─── Entries shown

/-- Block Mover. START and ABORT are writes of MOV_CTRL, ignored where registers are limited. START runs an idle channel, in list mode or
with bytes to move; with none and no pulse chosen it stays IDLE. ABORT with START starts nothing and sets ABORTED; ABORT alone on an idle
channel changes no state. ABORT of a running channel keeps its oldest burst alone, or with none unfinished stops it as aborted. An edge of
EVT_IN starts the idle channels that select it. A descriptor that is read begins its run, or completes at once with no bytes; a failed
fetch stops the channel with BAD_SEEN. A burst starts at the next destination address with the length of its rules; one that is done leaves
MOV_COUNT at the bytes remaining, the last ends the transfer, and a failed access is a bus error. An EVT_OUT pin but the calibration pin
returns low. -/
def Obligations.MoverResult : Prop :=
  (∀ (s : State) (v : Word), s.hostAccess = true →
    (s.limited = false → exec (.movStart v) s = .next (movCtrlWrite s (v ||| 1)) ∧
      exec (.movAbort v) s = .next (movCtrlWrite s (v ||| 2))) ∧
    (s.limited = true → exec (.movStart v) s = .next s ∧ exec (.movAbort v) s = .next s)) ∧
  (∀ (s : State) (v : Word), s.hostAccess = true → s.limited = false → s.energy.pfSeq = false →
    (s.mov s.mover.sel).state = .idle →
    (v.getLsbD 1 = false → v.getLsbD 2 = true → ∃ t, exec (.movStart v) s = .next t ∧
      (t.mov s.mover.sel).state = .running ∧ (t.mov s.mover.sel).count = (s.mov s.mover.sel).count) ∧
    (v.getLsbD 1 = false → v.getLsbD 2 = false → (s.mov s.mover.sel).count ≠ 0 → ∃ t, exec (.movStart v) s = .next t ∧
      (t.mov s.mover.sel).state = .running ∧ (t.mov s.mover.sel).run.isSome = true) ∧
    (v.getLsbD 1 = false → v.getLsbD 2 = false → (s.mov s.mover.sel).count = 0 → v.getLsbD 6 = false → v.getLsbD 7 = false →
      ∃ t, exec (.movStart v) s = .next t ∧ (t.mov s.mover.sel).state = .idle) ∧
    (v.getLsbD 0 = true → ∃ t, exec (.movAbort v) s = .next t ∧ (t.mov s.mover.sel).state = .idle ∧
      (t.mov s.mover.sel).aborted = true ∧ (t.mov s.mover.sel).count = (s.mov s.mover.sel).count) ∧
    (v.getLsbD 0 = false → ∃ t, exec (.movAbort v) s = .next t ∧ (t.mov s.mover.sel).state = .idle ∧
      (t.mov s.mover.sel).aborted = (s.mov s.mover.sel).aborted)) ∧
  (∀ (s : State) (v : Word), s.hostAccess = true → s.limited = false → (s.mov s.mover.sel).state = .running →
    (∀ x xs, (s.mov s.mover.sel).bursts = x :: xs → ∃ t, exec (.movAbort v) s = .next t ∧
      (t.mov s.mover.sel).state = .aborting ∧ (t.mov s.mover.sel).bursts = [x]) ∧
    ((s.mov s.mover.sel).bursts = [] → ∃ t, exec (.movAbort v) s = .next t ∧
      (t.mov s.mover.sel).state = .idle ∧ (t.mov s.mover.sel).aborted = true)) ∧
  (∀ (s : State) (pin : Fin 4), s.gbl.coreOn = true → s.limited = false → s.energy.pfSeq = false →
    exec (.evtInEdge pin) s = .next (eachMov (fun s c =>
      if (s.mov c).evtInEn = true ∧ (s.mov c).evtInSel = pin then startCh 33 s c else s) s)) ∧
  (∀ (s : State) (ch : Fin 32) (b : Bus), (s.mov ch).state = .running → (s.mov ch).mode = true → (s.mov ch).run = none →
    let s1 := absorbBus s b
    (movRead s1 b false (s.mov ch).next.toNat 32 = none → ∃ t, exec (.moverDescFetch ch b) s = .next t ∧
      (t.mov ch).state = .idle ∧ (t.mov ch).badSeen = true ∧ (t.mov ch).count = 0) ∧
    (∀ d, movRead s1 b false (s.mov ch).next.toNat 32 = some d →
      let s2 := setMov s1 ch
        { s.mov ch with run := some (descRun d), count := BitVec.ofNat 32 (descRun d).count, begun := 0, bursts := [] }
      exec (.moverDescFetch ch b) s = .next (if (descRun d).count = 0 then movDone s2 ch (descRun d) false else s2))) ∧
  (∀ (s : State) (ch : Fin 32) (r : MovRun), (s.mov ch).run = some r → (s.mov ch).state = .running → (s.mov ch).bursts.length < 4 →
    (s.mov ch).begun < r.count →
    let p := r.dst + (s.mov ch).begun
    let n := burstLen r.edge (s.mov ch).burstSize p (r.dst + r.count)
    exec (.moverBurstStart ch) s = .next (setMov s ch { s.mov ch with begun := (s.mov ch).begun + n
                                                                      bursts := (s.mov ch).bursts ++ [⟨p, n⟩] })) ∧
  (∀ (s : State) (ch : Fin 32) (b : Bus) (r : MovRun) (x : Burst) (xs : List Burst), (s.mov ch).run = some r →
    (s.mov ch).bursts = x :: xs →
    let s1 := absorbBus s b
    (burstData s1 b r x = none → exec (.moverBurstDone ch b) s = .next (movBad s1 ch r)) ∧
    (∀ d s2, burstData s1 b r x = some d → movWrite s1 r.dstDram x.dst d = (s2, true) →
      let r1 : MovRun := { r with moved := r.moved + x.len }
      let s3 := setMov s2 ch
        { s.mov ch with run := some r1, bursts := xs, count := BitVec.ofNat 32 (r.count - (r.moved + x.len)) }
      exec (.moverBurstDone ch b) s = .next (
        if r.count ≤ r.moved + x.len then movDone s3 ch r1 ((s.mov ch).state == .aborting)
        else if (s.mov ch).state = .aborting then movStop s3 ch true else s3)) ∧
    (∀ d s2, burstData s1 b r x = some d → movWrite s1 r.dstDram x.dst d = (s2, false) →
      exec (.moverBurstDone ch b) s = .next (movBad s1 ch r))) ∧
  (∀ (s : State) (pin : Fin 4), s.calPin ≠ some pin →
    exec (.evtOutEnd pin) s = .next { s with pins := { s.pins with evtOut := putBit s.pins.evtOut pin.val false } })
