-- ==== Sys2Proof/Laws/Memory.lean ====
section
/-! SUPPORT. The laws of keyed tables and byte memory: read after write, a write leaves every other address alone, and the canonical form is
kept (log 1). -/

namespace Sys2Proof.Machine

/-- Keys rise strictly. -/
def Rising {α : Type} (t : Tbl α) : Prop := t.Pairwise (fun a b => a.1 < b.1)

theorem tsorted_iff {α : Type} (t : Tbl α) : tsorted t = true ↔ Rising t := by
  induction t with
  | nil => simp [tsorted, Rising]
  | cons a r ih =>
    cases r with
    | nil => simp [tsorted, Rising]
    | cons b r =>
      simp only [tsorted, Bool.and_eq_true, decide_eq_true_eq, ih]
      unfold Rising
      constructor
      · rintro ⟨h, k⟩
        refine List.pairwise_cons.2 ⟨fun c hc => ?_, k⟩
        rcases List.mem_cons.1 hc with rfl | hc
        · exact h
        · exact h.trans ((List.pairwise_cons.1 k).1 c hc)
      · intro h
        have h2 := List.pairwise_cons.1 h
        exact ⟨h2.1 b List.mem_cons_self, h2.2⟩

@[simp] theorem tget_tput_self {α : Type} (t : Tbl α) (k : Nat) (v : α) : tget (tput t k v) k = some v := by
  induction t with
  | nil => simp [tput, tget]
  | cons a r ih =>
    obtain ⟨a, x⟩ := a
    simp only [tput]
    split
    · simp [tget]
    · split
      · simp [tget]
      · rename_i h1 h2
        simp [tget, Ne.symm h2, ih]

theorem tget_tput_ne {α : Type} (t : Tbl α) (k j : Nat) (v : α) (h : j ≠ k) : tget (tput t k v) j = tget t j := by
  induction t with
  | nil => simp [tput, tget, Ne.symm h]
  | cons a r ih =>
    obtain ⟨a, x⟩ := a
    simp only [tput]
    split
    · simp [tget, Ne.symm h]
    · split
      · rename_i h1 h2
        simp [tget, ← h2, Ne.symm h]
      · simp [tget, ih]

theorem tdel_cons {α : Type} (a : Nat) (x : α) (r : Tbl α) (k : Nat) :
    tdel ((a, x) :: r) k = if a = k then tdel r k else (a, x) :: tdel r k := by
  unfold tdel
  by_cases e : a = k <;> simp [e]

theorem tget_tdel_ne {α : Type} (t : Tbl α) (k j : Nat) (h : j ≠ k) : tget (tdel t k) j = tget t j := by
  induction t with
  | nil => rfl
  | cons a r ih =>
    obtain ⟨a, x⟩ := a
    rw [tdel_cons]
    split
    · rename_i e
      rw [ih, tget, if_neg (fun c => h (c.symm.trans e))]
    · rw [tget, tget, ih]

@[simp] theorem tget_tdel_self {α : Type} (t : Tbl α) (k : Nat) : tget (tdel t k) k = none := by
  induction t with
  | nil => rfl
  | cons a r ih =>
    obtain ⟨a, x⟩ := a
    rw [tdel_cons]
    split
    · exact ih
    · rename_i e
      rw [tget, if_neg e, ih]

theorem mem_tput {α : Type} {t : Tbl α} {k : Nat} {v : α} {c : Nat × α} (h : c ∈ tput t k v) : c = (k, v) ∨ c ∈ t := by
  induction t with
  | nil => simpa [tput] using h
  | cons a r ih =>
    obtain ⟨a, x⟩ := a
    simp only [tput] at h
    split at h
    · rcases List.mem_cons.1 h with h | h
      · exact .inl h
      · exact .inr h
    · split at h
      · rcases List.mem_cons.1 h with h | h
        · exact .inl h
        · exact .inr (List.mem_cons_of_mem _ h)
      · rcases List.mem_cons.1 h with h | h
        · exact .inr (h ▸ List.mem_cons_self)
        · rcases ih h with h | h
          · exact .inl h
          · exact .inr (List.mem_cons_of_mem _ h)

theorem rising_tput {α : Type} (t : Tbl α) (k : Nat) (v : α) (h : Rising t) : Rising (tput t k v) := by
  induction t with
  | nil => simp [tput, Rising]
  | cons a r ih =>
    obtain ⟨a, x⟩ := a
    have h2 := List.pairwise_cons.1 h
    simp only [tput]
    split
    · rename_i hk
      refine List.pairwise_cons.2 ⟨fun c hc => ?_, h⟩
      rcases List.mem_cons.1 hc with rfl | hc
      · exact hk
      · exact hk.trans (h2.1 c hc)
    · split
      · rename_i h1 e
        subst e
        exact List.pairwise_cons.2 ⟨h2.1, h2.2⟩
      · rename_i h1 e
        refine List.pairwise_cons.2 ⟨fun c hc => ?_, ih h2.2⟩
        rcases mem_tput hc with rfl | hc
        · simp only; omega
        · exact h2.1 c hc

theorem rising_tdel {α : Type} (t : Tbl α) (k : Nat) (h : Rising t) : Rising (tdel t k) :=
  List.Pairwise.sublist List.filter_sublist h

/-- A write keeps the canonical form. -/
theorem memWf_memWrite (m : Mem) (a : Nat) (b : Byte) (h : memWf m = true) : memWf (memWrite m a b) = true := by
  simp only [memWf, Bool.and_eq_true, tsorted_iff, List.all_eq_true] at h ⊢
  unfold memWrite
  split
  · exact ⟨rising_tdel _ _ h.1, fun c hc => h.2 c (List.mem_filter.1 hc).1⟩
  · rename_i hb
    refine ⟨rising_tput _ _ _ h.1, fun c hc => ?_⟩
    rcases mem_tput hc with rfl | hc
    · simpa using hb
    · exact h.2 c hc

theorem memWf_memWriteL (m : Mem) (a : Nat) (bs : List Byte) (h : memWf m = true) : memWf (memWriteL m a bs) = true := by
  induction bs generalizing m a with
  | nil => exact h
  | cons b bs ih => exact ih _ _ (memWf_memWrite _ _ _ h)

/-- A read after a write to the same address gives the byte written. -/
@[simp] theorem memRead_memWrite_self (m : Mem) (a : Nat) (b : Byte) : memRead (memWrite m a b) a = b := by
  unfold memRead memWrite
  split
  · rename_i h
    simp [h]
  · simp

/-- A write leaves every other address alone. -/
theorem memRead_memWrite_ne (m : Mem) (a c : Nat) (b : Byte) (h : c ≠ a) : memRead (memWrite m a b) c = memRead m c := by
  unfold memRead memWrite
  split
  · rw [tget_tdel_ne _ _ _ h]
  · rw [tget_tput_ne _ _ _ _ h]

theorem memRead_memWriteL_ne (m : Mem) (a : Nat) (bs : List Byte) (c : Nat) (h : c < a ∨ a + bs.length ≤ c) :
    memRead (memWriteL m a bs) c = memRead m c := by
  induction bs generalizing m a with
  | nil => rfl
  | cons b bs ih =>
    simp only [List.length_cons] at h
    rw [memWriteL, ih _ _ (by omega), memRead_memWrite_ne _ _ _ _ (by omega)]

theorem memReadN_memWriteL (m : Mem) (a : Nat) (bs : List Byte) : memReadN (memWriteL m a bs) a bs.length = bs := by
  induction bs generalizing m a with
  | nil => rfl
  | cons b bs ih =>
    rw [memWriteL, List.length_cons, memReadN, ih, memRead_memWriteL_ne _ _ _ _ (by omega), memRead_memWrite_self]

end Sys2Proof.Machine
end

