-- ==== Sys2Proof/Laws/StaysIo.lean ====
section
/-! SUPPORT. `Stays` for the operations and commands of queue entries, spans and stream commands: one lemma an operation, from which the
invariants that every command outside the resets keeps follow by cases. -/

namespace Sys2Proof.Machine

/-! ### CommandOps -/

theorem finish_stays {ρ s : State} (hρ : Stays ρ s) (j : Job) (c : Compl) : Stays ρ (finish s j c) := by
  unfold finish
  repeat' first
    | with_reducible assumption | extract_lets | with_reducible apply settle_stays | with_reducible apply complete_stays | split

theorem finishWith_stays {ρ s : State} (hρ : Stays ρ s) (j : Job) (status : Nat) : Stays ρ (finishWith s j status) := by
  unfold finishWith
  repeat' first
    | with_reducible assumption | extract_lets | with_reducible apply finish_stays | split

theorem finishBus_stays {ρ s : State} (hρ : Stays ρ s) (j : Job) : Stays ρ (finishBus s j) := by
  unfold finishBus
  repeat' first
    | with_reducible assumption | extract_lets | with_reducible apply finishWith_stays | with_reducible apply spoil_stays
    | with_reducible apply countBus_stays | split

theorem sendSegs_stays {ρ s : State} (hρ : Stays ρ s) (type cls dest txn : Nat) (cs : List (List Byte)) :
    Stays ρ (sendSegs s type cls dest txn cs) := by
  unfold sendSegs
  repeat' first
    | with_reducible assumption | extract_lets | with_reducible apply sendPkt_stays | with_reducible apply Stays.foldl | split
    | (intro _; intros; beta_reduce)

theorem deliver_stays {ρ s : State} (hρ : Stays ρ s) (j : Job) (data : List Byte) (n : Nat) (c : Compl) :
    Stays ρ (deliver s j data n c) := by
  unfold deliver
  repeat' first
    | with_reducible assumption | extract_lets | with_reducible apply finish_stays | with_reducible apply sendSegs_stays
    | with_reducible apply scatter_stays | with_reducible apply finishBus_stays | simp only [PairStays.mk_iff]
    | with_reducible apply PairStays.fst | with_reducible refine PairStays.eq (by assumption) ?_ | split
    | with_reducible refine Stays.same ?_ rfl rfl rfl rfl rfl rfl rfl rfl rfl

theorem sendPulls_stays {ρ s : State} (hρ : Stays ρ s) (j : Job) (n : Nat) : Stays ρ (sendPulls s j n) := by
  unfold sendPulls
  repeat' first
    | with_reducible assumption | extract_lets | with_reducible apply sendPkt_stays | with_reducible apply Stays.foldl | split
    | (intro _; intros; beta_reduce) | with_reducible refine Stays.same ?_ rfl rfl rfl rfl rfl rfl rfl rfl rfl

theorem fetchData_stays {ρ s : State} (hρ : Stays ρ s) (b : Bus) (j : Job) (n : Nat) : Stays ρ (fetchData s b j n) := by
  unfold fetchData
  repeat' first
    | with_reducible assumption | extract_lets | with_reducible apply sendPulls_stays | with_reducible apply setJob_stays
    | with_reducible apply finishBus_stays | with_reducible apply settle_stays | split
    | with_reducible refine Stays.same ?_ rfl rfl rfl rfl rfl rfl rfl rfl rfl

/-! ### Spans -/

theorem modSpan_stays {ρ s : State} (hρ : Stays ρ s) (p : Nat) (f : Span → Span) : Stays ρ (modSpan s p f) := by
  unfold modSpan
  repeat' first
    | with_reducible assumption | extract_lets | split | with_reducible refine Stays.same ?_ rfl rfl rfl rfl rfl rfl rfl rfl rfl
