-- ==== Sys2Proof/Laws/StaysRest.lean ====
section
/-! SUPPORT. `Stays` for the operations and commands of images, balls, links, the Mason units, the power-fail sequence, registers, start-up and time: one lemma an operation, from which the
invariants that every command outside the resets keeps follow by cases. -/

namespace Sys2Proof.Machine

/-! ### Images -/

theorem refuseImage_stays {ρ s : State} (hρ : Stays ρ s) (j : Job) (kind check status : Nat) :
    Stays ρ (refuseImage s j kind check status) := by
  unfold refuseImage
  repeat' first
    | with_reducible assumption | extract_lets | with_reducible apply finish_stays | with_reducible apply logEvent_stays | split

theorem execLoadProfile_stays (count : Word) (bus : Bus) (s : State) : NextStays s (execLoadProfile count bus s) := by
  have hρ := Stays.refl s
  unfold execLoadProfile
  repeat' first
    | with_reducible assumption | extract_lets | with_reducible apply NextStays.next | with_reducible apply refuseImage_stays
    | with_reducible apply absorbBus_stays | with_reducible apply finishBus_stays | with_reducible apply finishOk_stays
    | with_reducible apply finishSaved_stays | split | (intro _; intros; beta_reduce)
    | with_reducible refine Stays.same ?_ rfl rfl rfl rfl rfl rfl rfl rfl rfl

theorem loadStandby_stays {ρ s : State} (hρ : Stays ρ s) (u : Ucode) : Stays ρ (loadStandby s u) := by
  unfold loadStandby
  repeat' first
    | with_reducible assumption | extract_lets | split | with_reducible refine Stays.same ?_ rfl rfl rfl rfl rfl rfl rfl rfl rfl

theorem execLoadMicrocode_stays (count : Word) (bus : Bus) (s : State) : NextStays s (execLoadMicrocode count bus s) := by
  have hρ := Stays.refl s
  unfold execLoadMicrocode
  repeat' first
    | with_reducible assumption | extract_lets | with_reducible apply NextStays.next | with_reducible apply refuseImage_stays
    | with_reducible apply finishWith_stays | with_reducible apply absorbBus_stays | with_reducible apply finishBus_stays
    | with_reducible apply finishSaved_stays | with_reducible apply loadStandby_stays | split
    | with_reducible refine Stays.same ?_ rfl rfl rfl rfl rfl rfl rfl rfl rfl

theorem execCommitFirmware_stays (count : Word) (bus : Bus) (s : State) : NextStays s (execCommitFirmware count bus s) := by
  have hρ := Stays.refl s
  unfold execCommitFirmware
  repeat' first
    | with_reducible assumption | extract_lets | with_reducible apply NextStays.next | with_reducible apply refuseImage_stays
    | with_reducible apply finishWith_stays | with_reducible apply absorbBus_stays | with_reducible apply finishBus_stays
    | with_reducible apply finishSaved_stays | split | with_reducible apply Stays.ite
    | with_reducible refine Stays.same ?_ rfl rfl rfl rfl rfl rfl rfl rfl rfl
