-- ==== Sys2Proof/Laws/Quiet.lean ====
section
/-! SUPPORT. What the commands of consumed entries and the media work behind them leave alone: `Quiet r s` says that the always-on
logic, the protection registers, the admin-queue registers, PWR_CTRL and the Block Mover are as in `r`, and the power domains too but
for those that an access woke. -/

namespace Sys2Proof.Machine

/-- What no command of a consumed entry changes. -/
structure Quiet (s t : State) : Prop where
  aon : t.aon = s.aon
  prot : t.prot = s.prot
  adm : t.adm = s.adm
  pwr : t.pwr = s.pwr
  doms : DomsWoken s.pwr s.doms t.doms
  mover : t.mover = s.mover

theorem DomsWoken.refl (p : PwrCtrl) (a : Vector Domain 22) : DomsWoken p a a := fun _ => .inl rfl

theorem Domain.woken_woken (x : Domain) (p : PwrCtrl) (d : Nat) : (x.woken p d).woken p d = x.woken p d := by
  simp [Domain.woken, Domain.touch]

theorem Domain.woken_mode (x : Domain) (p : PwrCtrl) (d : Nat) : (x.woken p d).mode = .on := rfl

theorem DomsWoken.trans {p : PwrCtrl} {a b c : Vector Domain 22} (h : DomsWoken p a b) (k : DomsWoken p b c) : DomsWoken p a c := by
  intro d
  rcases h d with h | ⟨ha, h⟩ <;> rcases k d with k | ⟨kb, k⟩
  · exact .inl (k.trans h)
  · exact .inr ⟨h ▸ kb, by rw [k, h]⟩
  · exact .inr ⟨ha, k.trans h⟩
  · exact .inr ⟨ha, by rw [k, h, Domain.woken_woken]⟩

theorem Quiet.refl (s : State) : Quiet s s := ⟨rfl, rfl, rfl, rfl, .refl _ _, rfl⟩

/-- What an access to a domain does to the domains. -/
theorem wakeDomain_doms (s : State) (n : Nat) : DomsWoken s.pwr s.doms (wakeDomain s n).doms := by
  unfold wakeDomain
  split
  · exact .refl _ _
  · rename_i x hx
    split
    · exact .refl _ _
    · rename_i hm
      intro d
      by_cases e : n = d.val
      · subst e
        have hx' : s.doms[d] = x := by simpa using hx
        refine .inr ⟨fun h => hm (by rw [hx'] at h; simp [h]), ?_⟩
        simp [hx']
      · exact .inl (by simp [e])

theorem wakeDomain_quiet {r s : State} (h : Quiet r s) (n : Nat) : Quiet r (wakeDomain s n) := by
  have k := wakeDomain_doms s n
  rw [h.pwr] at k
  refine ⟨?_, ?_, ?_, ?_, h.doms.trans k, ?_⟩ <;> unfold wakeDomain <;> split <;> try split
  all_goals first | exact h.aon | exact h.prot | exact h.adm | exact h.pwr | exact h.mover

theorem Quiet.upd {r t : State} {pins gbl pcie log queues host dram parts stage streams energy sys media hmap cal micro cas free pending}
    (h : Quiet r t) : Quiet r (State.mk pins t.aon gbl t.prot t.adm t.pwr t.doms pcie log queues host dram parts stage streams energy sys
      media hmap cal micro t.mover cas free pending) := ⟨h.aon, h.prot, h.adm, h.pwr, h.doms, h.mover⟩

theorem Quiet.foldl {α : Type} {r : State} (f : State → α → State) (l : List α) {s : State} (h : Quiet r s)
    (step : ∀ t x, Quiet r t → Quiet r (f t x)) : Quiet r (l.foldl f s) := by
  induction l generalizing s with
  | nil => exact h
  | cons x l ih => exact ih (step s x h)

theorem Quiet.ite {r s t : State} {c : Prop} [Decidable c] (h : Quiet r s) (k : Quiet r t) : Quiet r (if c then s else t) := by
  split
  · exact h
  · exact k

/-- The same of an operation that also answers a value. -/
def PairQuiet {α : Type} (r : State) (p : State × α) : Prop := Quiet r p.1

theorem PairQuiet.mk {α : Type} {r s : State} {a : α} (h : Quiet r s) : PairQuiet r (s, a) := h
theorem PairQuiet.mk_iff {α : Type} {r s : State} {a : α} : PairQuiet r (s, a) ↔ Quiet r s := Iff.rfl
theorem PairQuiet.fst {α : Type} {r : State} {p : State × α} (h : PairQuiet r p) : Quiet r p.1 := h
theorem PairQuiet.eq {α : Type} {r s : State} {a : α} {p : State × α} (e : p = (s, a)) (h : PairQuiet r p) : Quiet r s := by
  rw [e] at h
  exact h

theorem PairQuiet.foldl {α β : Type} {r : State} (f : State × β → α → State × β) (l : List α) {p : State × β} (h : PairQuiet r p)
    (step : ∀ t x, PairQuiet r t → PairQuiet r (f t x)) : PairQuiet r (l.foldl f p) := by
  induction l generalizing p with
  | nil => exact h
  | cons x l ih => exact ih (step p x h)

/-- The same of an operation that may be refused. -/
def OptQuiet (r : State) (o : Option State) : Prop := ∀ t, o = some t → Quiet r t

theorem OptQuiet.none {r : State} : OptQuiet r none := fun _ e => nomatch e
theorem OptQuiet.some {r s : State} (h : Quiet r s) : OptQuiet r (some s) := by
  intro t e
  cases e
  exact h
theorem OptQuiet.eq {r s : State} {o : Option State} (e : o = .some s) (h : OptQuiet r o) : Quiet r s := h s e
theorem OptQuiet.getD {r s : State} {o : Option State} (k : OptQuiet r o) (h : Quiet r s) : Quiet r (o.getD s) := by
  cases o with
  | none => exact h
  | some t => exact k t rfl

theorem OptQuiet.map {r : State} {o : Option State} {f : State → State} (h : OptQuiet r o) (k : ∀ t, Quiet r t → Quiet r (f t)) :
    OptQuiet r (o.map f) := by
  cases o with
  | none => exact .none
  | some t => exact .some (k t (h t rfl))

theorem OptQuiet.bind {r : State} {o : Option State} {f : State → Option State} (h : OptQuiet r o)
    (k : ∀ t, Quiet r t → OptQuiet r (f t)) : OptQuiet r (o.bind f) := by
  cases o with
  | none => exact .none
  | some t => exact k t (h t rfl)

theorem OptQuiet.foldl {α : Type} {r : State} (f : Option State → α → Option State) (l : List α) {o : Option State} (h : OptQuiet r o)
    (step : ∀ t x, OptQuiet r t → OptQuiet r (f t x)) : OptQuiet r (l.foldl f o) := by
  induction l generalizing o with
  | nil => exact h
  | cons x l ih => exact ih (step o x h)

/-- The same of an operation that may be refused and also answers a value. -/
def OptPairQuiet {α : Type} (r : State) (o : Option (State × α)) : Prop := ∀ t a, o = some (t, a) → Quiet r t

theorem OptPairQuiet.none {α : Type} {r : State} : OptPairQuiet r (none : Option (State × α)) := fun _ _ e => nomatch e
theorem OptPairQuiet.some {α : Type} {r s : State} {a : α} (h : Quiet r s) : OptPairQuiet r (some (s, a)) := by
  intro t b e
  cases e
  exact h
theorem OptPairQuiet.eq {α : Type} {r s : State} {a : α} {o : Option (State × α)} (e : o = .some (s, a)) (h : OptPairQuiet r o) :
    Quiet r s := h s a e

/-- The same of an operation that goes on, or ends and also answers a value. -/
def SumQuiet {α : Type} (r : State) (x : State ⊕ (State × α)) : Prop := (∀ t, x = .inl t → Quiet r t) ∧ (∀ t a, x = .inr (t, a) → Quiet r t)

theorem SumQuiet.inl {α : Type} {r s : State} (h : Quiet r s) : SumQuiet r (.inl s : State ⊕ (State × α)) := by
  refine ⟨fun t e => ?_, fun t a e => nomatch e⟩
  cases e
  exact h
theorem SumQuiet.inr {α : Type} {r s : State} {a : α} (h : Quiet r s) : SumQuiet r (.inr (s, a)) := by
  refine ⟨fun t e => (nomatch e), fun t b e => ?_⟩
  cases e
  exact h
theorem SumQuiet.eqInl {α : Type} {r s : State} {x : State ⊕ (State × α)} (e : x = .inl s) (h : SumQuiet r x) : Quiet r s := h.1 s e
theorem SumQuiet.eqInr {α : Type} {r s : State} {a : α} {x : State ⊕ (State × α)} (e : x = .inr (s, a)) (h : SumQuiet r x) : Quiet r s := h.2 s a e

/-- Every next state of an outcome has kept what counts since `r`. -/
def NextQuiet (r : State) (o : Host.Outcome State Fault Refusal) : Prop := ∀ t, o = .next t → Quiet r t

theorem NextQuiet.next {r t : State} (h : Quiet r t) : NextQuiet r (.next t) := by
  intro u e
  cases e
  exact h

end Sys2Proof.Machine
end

──────

| Requirement |
The output should be exactly the lines above from the line containing "(s.limited = true" to the line containing "(v.getLsbD 1 = false → v.getLsbD 2 = true", inclusive, with no other lines.

| Result for this task |
    (s.limited = true → exec (.movStart v) s = .next s ∧ exec (.movAbort v) s = .next s)) ∧
  (∀ (s : State) (v : Word), s.hostAccess = true → s.limited = false → s.energy.pfSeq = false →
    (s.mov s.mover.sel).state = .idle →
    (v.getLsbD 1 = false → v.getLsbD 2 = true → ∃ t, exec (.movStart v) s = .next t ∧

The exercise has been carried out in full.